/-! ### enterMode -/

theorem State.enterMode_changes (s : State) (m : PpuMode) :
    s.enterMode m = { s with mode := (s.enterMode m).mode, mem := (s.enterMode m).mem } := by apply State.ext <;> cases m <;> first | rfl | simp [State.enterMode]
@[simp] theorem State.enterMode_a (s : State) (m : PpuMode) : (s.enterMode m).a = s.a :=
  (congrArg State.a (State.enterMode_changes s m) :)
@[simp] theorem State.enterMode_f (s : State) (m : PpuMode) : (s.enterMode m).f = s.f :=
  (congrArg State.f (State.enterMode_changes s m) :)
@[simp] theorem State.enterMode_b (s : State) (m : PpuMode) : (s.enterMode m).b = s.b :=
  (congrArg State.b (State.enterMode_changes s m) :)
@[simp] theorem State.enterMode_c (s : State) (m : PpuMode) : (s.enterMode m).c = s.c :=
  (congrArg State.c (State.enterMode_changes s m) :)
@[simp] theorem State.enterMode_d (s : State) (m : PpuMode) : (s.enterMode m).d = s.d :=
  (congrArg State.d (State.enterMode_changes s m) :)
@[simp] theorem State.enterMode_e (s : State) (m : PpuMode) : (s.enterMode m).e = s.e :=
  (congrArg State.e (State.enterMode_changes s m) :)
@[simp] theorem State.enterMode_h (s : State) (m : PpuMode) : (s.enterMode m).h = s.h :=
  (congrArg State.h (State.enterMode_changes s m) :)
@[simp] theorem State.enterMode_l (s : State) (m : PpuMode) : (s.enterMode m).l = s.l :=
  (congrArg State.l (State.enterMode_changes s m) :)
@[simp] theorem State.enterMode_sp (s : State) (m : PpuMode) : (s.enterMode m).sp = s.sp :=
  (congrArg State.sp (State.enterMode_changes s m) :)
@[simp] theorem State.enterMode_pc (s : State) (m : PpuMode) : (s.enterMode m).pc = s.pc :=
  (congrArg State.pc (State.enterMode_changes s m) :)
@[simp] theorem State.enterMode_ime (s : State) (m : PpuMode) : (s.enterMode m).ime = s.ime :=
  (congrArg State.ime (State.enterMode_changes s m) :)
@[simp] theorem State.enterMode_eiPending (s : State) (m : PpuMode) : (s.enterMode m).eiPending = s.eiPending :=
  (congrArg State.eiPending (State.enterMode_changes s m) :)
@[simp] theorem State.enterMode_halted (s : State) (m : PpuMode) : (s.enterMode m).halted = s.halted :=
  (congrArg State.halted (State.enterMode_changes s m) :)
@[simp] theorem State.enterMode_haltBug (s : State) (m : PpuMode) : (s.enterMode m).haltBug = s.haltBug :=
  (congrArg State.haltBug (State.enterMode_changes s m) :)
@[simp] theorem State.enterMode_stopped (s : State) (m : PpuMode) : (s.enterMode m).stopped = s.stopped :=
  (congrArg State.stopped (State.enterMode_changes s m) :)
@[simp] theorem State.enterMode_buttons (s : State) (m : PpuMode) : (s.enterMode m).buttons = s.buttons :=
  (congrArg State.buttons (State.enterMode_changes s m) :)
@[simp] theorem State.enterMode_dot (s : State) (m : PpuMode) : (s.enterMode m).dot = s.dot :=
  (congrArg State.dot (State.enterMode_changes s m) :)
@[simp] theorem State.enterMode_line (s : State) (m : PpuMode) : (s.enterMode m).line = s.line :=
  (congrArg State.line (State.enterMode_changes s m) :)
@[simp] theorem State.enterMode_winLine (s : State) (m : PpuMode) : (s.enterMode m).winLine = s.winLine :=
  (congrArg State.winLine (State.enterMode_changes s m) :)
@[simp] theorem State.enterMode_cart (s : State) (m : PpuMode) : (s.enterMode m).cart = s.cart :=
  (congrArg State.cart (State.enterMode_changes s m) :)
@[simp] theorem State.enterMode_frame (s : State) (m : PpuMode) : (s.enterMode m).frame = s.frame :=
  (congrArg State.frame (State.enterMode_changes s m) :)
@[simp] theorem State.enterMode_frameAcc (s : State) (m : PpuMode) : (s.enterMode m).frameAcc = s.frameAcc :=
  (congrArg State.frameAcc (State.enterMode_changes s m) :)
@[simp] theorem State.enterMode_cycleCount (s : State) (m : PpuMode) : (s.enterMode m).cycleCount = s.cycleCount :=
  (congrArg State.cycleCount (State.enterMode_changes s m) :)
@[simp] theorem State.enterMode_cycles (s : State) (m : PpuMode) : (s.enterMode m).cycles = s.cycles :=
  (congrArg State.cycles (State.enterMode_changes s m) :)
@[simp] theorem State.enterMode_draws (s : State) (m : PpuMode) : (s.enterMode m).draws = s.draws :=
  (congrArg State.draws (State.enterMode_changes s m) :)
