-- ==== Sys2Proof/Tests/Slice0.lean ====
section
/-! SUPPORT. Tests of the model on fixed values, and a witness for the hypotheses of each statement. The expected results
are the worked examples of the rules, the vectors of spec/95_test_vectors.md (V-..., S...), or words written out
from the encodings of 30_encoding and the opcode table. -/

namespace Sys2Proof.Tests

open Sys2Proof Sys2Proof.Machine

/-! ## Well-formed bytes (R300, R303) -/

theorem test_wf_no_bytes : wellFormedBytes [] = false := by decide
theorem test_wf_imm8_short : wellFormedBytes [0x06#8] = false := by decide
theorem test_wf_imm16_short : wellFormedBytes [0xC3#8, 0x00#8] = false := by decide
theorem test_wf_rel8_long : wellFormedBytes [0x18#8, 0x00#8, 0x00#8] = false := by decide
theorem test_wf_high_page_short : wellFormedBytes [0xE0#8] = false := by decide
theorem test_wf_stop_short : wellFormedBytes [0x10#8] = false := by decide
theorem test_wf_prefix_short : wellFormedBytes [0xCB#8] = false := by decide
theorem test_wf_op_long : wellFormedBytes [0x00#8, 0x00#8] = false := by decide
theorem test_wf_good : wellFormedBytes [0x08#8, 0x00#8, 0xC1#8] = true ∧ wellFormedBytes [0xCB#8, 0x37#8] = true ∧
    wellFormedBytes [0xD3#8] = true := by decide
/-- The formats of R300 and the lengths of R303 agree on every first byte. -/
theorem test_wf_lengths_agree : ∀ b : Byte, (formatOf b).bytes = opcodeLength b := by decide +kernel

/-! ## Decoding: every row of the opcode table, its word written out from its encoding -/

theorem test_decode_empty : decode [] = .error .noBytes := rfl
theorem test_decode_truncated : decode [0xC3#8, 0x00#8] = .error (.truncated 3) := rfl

......

▶ _Problem statement_
Which lines hold the word "winLine"? Copy each of them from the records.

▶ _Your solution_
@[simp] theorem State.enterMode_winLine (s : State) (m : PpuMode) : (s.enterMode m).winLine = s.winLine :=
  (congrArg State.winLine (State.enterMode_changes s m) :)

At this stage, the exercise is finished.